* Action item: Which lines to output? The line containing "rw [crcRun, ih]" and every line after it in the data below, each copied exactly.

◇ ◇ ◇ ◇ ◇ ◇ ◇

-- ==== Sys2Proof/WellFormed.lean ====
section
/-! DEFINITION. The operands the spec admits on every instance. An operation that fails a check here is still an
operation with a meaning: it ends in ConfigFault (60_exceptions.md R123). Log 32. -/

namespace Sys2Proof

/-- A framed address fits the 6-bit field (20_memory.md R31). -/
def framedAddrFits (addr : Byte) : Bool := decide (addr ≤ 63)

/-- A mode code names a mode (30_encoding.md R60: code 3 is reserved). -/
def modeCodeNamed (code : BitVec 2) : Bool := code != 3

/-- A mode code is not that of CONFIG, which is no data channel (30_encoding.md R63). -/
def channelCode (code : BitVec 2) : Bool := code != 0

/-- The parameter-independent operand tests of 60_exceptions.md R123. -/
def Instr.wellFormed : Instr → Bool
  | .crc5 _ _ _ => true
  | .fenc _ addr _ => framedAddrFits addr
  | .fdec _ _ _ => true
  | .frd addr => framedAddrFits addr
  | .fwr addr _ => framedAddrFits addr
  | .fupd addr _ _ => framedAddrFits addr
  | .crcchk _ _ _ => true
  | .msel mode => modeCodeNamed mode
  | .mrd _ => true
  | .mwr _ _ => true
  | .mch mode => modeCodeNamed mode && channelCode mode

end Sys2Proof
end

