-- ==== Sys2Proof/Laws/Crc.lean ====
section
/-! SUPPORT. Small lemmas of the CRC codec: one reduction, one step of the machine, the word of three bytes. -/

namespace Sys2Proof.Machine

open Sys2Proof

/-- A reduced register has its top bit clear, so the next shift drops nothing (40_crc5.md R70). -/
theorem reduce_top (x : BitVec 6) : (reduce x).getLsbD 5 = false := by
  revert x
  decide +kernel

/-- Reduction is linear over GF(2). -/
theorem reduce_xor (x y : BitVec 6) : reduce (x ^^^ y) = reduce x ^^^ reduce y := by
  revert x y
  decide +kernel

/-- A loop step is linear over GF(2). -/
theorem shiftIn_xor (x y : BitVec 6) (a b : Bool) : shiftIn (x ^^^ y) (a ^^ b) = shiftIn x a ^^^ shiftIn y b := by
  simp only [shiftIn, ← reduce_xor]
  congr 1
  revert x y a b
  decide +kernel

/-- The last of `n + 1` steps of the machine. -/
theorem crcRun_succ (n : Nat) (u : CrcRegs) : crcRun (n + 1) u = crcStep (crcRun n u) := by
  induction n generalizing u with
  | zero => rfl
  | succ n ih => exact ih (crcStep u)

/-- The machine never writes the composite. -/
theorem crcRun_c (n : Nat) (u : CrcRegs) : (crcRun n u).c = u.c := by
  induction n generalizing u with
  | zero => rfl
  | succ n ih => exact ih (crcStep u)

/-- The step counter counts the steps. -/
theorem crcRun_k (n : Nat) (u : CrcRegs) : (crcRun n u).k = u.k + BitVec.ofNat 5 n := by
  induction n generalizing u with
  | zero => simp [crcRun]
  | succ n ih =>
    rw [crcRun, ih]
    simp only [crcStep]
    bv_omega

/-- The word of a word's three bytes is the word. -/
theorem word24_of_bytes (w : BitVec 24) :
    word24 (w.extractLsb' 16 8) (w.extractLsb' 8 8) (w.extractLsb' 0 8) = w := by
  apply BitVec.eq_of_getLsbD_eq
  intro i hi
  interval_cases i <;> simp [word24]

end Sys2Proof.Machine
end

◇ ◇ ◇ ◇ ◇ ◇ ◇

* Your response:
    rw [crcRun, ih]
    simp only [crcStep]
    bv_omega

/-- The word of a word's three bytes is the word. -/
theorem word24_of_bytes (w : BitVec 24) :
    word24 (w.extractLsb' 16 8) (w.extractLsb' 8 8) (w.extractLsb' 0 8) = w := by
  apply BitVec.eq_of_getLsbD_eq
  intro i hi
  interval_cases i <;> simp [word24]

end Sys2Proof.Machine
end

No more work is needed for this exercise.